>>

-- ==== Sys2Proof/Machine/BulkUnits.lean ====
section
/-! DEFINITION. The execution of bulk, slice and residency commands (12 R313 to R343), one unit at a time: 256 bytes of destination, a line, or the whole of a small command. -/

namespace Sys2Proof.Machine

/-- The slot a command's FSL names. -/
def cmdSlot (s : State) (c : Cmd) (f : QE) : Word :=
  match c.owner with
  | .cue wg => blkSlot ((findWg s wg).bind (gridOf s)) f.fsl
  | _ => 0

/-! ### Conversion (R322) -/

/-- A float type's format. -/
def typFmt (t : Nat) : Fmt := if t = 1 then Fmt.f16 else if t = 2 then Fmt.bf16 else Fmt.f32
/-- conv of R322 on a container. -/
def convElem (z : Word) (sat : Bool) (sigma a b x : Nat) : Nat :=
  if a = b then x
  else if b = 0 then (quantise (if sat then z ||| 0x2000000 else z) (f32Bits ((typFmt a).unpack x)) sigma).1
  else if a = 0 then (fOut (typFmt b) 0 false (fMul (slDecode z x) (Fmt.f32.unpack sigma)).1).1
  else (fOut (typFmt b) 0 false ((typFmt a).unpack x)).1
/-- σ: PARM for a slot of SCM 1, else 1.0. -/
def bcpSigma (z : Word) (b : Blk) : Nat := if slSCM z = 1 then b.parm else 0x3F800000

/-! ### Copying one unit of destination -/

/-- Where a destination element comes from: zero, a constant, or a container at a nibble address of a space. -/
inductive From where
  | zero
  | const (v : Nat)
  | cell (space a : Nat)
  deriving DecidableEq, Repr

/-- The element at nibble address d takes its granule's place in a whole source granule (R323): its source address when caps are carried. -/
def carryFrom (cells : List (From × Nat)) (nb : Nat) (x : From × Nat) : Option (Nat × Nat) :=
  match x.1 with
  | .cell sp a =>
    let o := x.2 % 32
    if o ≤ a ∧ (a - o) % 32 = 0 ∧ (List.range (32 / nb)).all (fun k => cells.contains (.cell sp (a - o + k * nb), x.2 - o + k * nb)) then some (sp, (a - o) / 2) else none
  | _ => none

/-- A destination: a space, or the window of named pairs (R324). -/
structure Dest where
  space : Nat
  pairs : Option (List Nat) := none
  /-- its address must translate to a peer (R327) -/
  peer : Bool := false
  deriving DecidableEq, Repr

/-- Write a container in each named pair's window. -/
def putWindow (s : State) (e : Eng) (ps : List Nat) (a nb v : Nat) : Run :=
  if nb ≠ 1 ∧ a / 2 % (nb / 2) ≠ 0 then .stop s (memCause .cluster true 0) (BitVec.ofNat 64 (a / 2))
  else .go (ps.foldl (fun t p =>
    let x := p * 1048576 + (1048576 - shareOf s e.cluster) + a / 2
    let old := leNat (lsBytes t x 1)
    let bs := if nb = 1 then [BitVec.ofNat 8 (if a % 2 = 0 then old / 16 * 16 + v % 16 else old % 16 + v % 16 * 16)] else leBytes (nb / 2) v
    feSetAll (lsWrite t x bs) x bs.length true) s)
/-- Write a container at a destination. -/
def putDest (s : State) (e : Eng) (d : Dest) (a nb v : Nat) : Run :=
  match d.pairs with
  | some ps => putWindow s e ps a nb v
  | none =>
    if d.peer then
      match engPlace s e 0 (a / 2) 1 true with
      | .ok _ tr => if windowOf (a / 2) = 0 ∧ tr.pa / 2 ^ 46 ≠ ownDev s then engPutElem s e 0 0 a nb v else .stop s 0x147 (BitVec.ofNat 64 (a / 2))
      | .fault x => .stop s x (BitVec.ofNat 64 (a / 2))
      | .wait => .wait
    else engPutElem s e d.space 0 a nb v
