-- ==== Sys2Proof/Machine/CommandEvents.lean ====
section
/-! DEFINITION. The events of engine commands: starts (11 R286, 12 R313), plane loads (11 R287), the units a command proceeds by, and completion (09 R224, 12 R325, 13 R350). -/

namespace Sys2Proof.Machine

/-- One step of a command. -/
def cmdUnit (s : State) (c : Cmd) : Run :=
  if isArray c.op then arrayUnit s c
  else match c.op with
    | .rsvset _ => bulkUnit s c
    | i => if cuePriv i then privUnit s c else bulkUnit s c

/-! ### Self-checks of the units (13 R350, 11 R293, 12 R321) -/

/-- The stores of a command's operands and the arithmetic its work passes through, as the causes of their checks (log 88). -/
def unitChecks (i : Instr) : List Nat :=
  match i with
  | .arrw _ => [0x13C]
  | .tsd _ => [0x13C]
  | .txpose _ => [0x13C]
  | .arrmm f => 0x114 :: 0x13C :: 0x13E :: (if f.opt.getLsbD 0 then [] else [0x13D])
  | .arrmmg f => 0x114 :: 0x13C :: 0x13E :: (if f.opt.getLsbD 0 then [] else [0x13D])
  | .arrcent f => 0x114 :: 0x13C :: 0x13E :: (if f.opt.getLsbD 0 then [] else [0x13D])
  | .arrdist f => (if f.opt.getLsbD 1 then 0x116 else 0x115) :: 0x13C :: 0x13E :: (if f.opt.getLsbD 0 then [] else [0x13D])
  | .arrbest _ => [0x117, 0x13D]
  | .adrain _ => [0x13D]
  | .adrainp _ => [0x13D]
  | .adraine _ => [0x11E, 0x13D]
  | .aload f => (if f.mod = 3 then [0x13C] else []) ++ (if f.opt.getLsbD 3 then [0x13D] else [])
  | .bcp f => (if f.typ = f.dtyp then [] else [0x118, 0x119]) ++ (if f.tr then [0x11A] else []) ++ [0x15E]
  | .bexp _ => [0x11B, 0x15E]
  | .bsca f => (if f.dtyp = 1 then [0x11C] else if f.dtyp = 2 then [0x11E] else []) ++ [0x15E]
  | .mop _ => [0x11D, 0x15E]
  | .xopen _ => [0x11E, 0x15E]
  | .xclose _ => [0x11E, 0x15E]
  | .slxp _ => [0x15E]
  | i => if isBulk i then [0x15E] else []
/-- The check that fails as a command's next unit runs: its result is not written. -/
def cmdSelf (s : State) (c : Cmd) : Option Cause := s.softErrors.find? fun x => (unitChecks c.op).contains x.toNat
/-- A command stops: its first cause stands, and no further unit of it runs. -/
def stopCmd (s : State) (id : Nat) (x : Cause) (a : BitVec 64) : State := updCmd (noteCause s id x a) id fun c => { c with done := c.total }
/-- The state after one step of a started command that is not done: a failed check, the next unit, its deferred cause, or a wait. -/
def stepUnit (s : State) (id : Nat) : State :=
  match findCmd s id with
  | none => s
  | some c =>
    if !c.started || decide (c.total ≤ c.done) then s
    else match cmdSelf s c with
      | some x => stopCmd { s with softErrors := s.softErrors.erase x } id x 0
      | none => match cmdUnit s c with
        | .go t => updCmd t id fun c => { c with done := c.done + 1 }
        | .stop t x a => stopCmd t id x a
        | .wait => s
/-- Requests of a command that a peer has not answered (09 R211 class P, R224, 12 R327, R335). -/
def cmdAsking (s : State) (id : Nat) : Bool := s.awaits.any fun a => a.cmd == some id
/-- The command waits: its next unit for a page in transition, a taking, a resumption or a peer's answer; its completion for every answer. -/
def cmdWaits (s : State) (c : Cmd) : Bool :=
  if c.total ≤ c.done then cmdAsking s c.id
  else match cmdUnit s c with
    | .wait => true
    | _ => false

/-- `ENGINE_COMMAND_START` (12 R313): one of the cluster's four engines is free, earlier commands of the thread have started, and no range conflicts. -/
def bulkStartable (s : State) (c : Cmd) : Bool :=
  let cl := (engOf s c).cluster
  isBulk c.op && !c.started && decide ((s.cmds.filter fun x => isBulk x.op && x.started && (engOf s x).cluster == cl).length < 4)
    && (s.cmds.all fun x => x.started || !(x.owner == c.owner) || decide (c.id ≤ x.id) || !isBulk x.op) && !conflicted s c
/-- The oldest queued command of a cluster that may start. -/
def bulkNext (s : State) (cluster : Nat) : Option Cmd := (bulkQueue s cluster).find? (bulkStartable s)
def execEngineCommandStart (cmd : Nat) (s : State) : Host.Outcome State Fault Refusal :=
  match findCmd s cmd with
  | some c => .next (if (bulkNext s (engOf s c).cluster).map (·.id) = some cmd then updCmd s cmd fun c => { c with started := true } else s)
  | none => .next s

/-- `ARRAY_COMMAND_START` (11 R286, R287, R301): the planes swap in 0 clk; `arrmmg` reads its table. -/
def execArrayCommandStart (cmd : Nat) (s : State) : Host.Outcome State Fault Refusal :=
  match findCmd s cmd with
  | some c =>
    if !arrayStartable s c then .next s
    else
      let t := updCmd (planeSwap s c) cmd fun c => { c with started := true }
      (match c.op with
      | .arrmmg f => (match mmgStart t c f with
        | .go u => .next u
        | .stop u x a => .next (stopCmd u cmd x a)
        | .wait => .next s)
      | _ => .next t)
  | none => .next s
/-- `PLANE_LOAD` (11 R287). -/
def execPlaneLoad (cmd : Nat) (s : State) : Host.Outcome State Fault Refusal :=
  match findCmd s cmd with
  | some c =>
    if !planeLoadable s c then .next s
    else if isArrw c.op then .next (stepUnit s cmd)
    else .next (updCmd (planeFill s c) cmd fun c => { c with plane := true })
  | none => .next s

/-- `STREAM_ROW_RESULT` (11 R308): the results of a row that has entered. -/
def execStreamRowResult (cmd : Nat) (s : State) : Host.Outcome State Fault Refusal :=
  match findCmd s cmd with
  | some c => .next (if streams c.op && rowEntered c then stepUnit s cmd else s)
  | none => .next s
/-- One unit of a command of a kind, for the events that are one unit. -/
def oneUnit (s : State) (cmd : Nat) (p : Instr → Bool) : Host.Outcome State Fault Refusal :=
  match findCmd s cmd with
  | some c => .next (if p c.op then stepUnit s cmd else s)
  | none => .next s
/-- Commands of the bulk queue that proceed by 256 bytes of their destination. -/
def delivers : Instr → Bool
  | .bsca _ => false
  | i => isBulk i
/-- `DELIVERY_UNIT_ADVANCE` (12 R325). -/
def execDeliveryUnitAdvance (cmd : Nat) (s : State) : Host.Outcome State Fault Refusal := oneUnit s cmd delivers
def isDrainp : Instr → Bool
  | .adrainp _ => true
  | _ => false
def isXclose : Instr → Bool
  | .xclose _ => true
  | _ => false
/-- A unit of a command that has no event: of `adrainp`, the next row leaves (11 R306). -/
def unitOf (s : State) (cmd : Nat) : State := match findCmd s cmd with
  | some c => (match c.op with
    | .adrainp f => if c.started && decide (c.done < c.total) then drainpLeave s c f else s
    | _ => stepUnit s cmd)
  | none => s
/-- Commands that contribute to exact groups: `adraine`, and `bsca` in exact mode (12 R335). -/
def contributes : Instr → Bool
  | .adraine _ => true
  | .bsca f => f.dtyp == 2
  | _ => false
/-- `ADRAINP_ROW_ARRIVAL` (11 R306). -/
def execAdrainpRowArrival (cmd : Nat) (s : State) : Host.Outcome State Fault Refusal := oneUnit s cmd isDrainp
/-- `CONTRIBUTION_ACCEPT` (12 R335). -/
def execContributionAccept (cmd : Nat) (s : State) : Host.Outcome State Fault Refusal := oneUnit s cmd contributes
/-- `XCLOSE_AT_SLICE` (12 R336). -/
def execXcloseAtSlice (cmd : Nat) (s : State) : Host.Outcome State Fault Refusal := oneUnit s cmd isXclose

/-- A command's last advance of its counter comes with its completion (09 R224 step 4): of a global destination by the whole byte count, else by the last delivery unit (12 R325). -/
def completionCount (s : State) (c : Cmd) : State :=
  let go := fun (f : QE) (nib n : Nat) =>
    if f.cnt && c.cause.isNone then
      match cntAdvance s c f (blkCmd c f) (ceilDiv ((if !f.mc && f.dsp = 0 then n else n - (c.total - 1) * (512 / nib)) * nib) 2) with
      | .go t => t
      | .stop t x a => noteCause t c.id x a
      | .wait => s
    else s
  match c.op with
  | .bcp f => go f (typNib (cmdSlot s c f) f.dtyp) (extents (blkCmd c f))
  | .bfill f => go f (typNib (cmdSlot s c f) f.typ) (extents (blkCmd c f))
  | .bgat f => go f (typNib (cmdSlot s c f) f.typ) ((blkCmd c f).n0 * (blkCmd c f).n1)
  | .bexp f => go f (typNib (cmdSlot s c f) f.typ) (extents (blkCmd c f))
  | _ => s
/-- A copy block's outcome is noted in its queue (15 R426). -/
def blockDone (s : State) (c : Cmd) : State :=
  match c.owner with
  | .queue q n => updQueue s q fun x => { x with blocks := x.blocks.map fun (m, d, e) => if m = n then (m, true, c.cause.isSome) else (m, d, e) }
  | _ => s
/-- Completion signals of a copy queue (15 R426): values rise in order, with bit 63 for a block that failed. -/
def signalBlocks (s : State) (q : Nat) : Nat → State
  | 0 => s
  | fuel + 1 =>
    match findQueue s q with
    | some x => (match x.blocks with
      | (n, true, bad) :: r =>
        let t := updQueue s q fun y => { y with blocks := r }
        let (ok, u) := signalWrite t x.asid x.root x.signal ((n + 1) % 2 ^ 63 + (if bad then 2 ^ 63 else 0))
        signalBlocks (if ok then u else postAsync u 0x1DA (BitVec.ofNat 64 x.signal) none) q fuel
      | _ => s)
    | none => s
/-- The signals that a completed command lets its queue write. -/
def ownerSignals (s : State) (o : CmdOwner) : State :=
  match o with
  | .queue q _ => signalBlocks s q (match findQueue s q with
    | some x => x.blocks.length
    | none => 0)
  | _ => s
/-- A command may complete: every unit of it has run, and every request of it is answered. -/
def completable (s : State) (c : Cmd) : Bool := c.started && decide (c.total ≤ c.done) && !cmdAsking s c.id
/-- `COMMAND_COMPLETION` (09 R224). -/
def execCommandCompletion (cmd : Nat) (s : State) : Host.Outcome State Fault Refusal :=
  match findCmd s cmd with
  | none => .next s
  | some c =>
    if !completable s c then .next s
    else match findCmd (completionCount s c) cmd with
      | some d => .next (ownerSignals (completeCmd (blockDone (completionCount s c) d) d) d.owner)
      | none => .next s

end Sys2Proof.Machine
end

<<

### Exercise
Scan the records above for lines with the word "fOut". Then report how many there are, as a bare number.

### Answer box
2